-- ==== Sys2Proof/Machine/Streams.lean ====
section
/-! DEFINITION. Streams, station queues and rings (R25, R182 to R184, R237 to R240, R272 to R275): binding and releasing a
port, the fetches of an input stream, and the ring at its commons home. -/
namespace Sys2Proof.Machine

/-! ## The port selector (R237) -/

def selPort (v : Word) : Nat := bitsOf v 2 0
def selOut (v : Word) : Bool := v.getLsbD 4
def selKind (v : Word) : Bool := v.getLsbD 5
def selQueue (v : Word) : Nat := bitsOf v 11 8
def selIdx (v : Word) : Nat := bitsOf v 19 16

/-- The bits that must be zero, whatever is bound. -/
def selReserved (v : Word) : Bool := bitsOf v 63 20 != 0 || bitsOf v 15 12 != 0 || bitsOf v 7 6 != 0 || v.getLsbD 3

/-- The selector of an STRM, and of a QBIND, as R237 allows it. -/
def strmSelector (v : Word) : Bool := !selReserved v && !selKind v && selQueue v == 0 && selIdx v == 0
def qbindSelector (v : Word) : Bool :=
  !selReserved v && (if selKind v then selIdx v == 0 && decide (selQueue v < 8) else selQueue v == 0)

/-- Whether a port is free to be bound by a core (R237). -/
def Holder.mayBind (h : Holder) (c : Core) (p : Nat) : Bool :=
  !h.ports.any (fun b => b.port == p) && !(decide (4 ≤ p) && (c == .loader || c == .storer))

/-- A port is bound: its register holds zero until its first element moves (R274). -/
def Holder.bind (h : Holder) (b : PortBinding) : Holder := { h.setPortReg b.port 0 with ports := h.ports ++ [b] }

/-- A new binding. -/
def newBinding (p : Nat) (out : Bool) (t : PortTarget) : PortBinding :=
  { port := p, out := out, target := t, next := 0, pending := 0, held := [], ended := false, retry := none }

/-! ## STRM (R238, R272) -/

/-- The first check of R272 that fails. -/
def State.strmFault (s : State) (w : Who) (v : Word) (base : Word) (r : CopySet) : Option Nat :=
  let p := selPort v
  let rows := List.range r.rows
  if !strmSelector v then some 0x50
  else if !(s.holder w).mayBind w.core p then some 0x51
  else if r.rows * r.len % portBytes p != 0 then some 0x52
  else if r.len = 0 then some 0x40
  else if rows.any (fun i => !s.mayName w (rowAt base r.sstr i) r.len) then some 0x41
  else if rows.any (fun i => s.touchesPlane w (rowAt base r.sstr i) r.len) then some 0x42
  else none

/-- STRM (R238, R272). -/
def execStrm (a b : Reg) (ka kb : Bool) (t : BitVec 3) (s : State) : Out :=
  let base := s.valS s.cur a
  let v := s.valS s.cur b
  s.issue .store ⟨[(.s a, ka), (.s b, kb)], []⟩ (fun u =>
    let w := s.cur
    let r := (u.station w.st).sets[tagSet t]
    (noFault 2 (u.strmFault w v base r)).bind (fun _ =>
    (await (u.copyRoom w.st)).bind (fun _ =>
      let h := u.holder (u.worksFor w)
      let p := selPort v
      let b0 := newBinding p (selOut v) (.stream base r.len r.rows r.sstr u.ops h.pgceil h.pgtries)
      let fetches := !selOut v && decide (0 < streamTotal p r.len r.rows)
      let b1 := { b0 with pending := if fetches then 1 else 0, ended := !selOut v && !fetches }
      let u1 := u.modHolder w (fun k => k.bind b1)
      let u2 := if fetches then u1.later (.streamFetch w p) else u1
      .go (u2.bump, .next))))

◆ Exercise: Beginning with the line that holds "(R238, R272) -/" and ending with the last line of the data, copy each line exactly and add nothing.

◆ Response for this exercise:
/-! ## STRM (R238, R272) -/

/-- The first check of R272 that fails. -/
def State.strmFault (s : State) (w : Who) (v : Word) (base : Word) (r : CopySet) : Option Nat :=
  let p := selPort v
  let rows := List.range r.rows
  if !strmSelector v then some 0x50
  else if !(s.holder w).mayBind w.core p then some 0x51
  else if r.rows * r.len % portBytes p != 0 then some 0x52
  else if r.len = 0 then some 0x40
  else if rows.any (fun i => !s.mayName w (rowAt base r.sstr i) r.len) then some 0x41
  else if rows.any (fun i => s.touchesPlane w (rowAt base r.sstr i) r.len) then some 0x42
  else none

/-- STRM (R238, R272). -/
def execStrm (a b : Reg) (ka kb : Bool) (t : BitVec 3) (s : State) : Out :=
  let base := s.valS s.cur a
  let v := s.valS s.cur b
  s.issue .store ⟨[(.s a, ka), (.s b, kb)], []⟩ (fun u =>
    let w := s.cur
    let r := (u.station w.st).sets[tagSet t]
    (noFault 2 (u.strmFault w v base r)).bind (fun _ =>
    (await (u.copyRoom w.st)).bind (fun _ =>
      let h := u.holder (u.worksFor w)
      let p := selPort v
      let b0 := newBinding p (selOut v) (.stream base r.len r.rows r.sstr u.ops h.pgceil h.pgtries)
      let fetches := !selOut v && decide (0 < streamTotal p r.len r.rows)
      let b1 := { b0 with pending := if fetches then 1 else 0, ended := !selOut v && !fetches }
      let u1 := u.modHolder w (fun k => k.bind b1)
      let u2 := if fetches then u1.later (.streamFetch w p) else u1
      .go (u2.bump, .next))))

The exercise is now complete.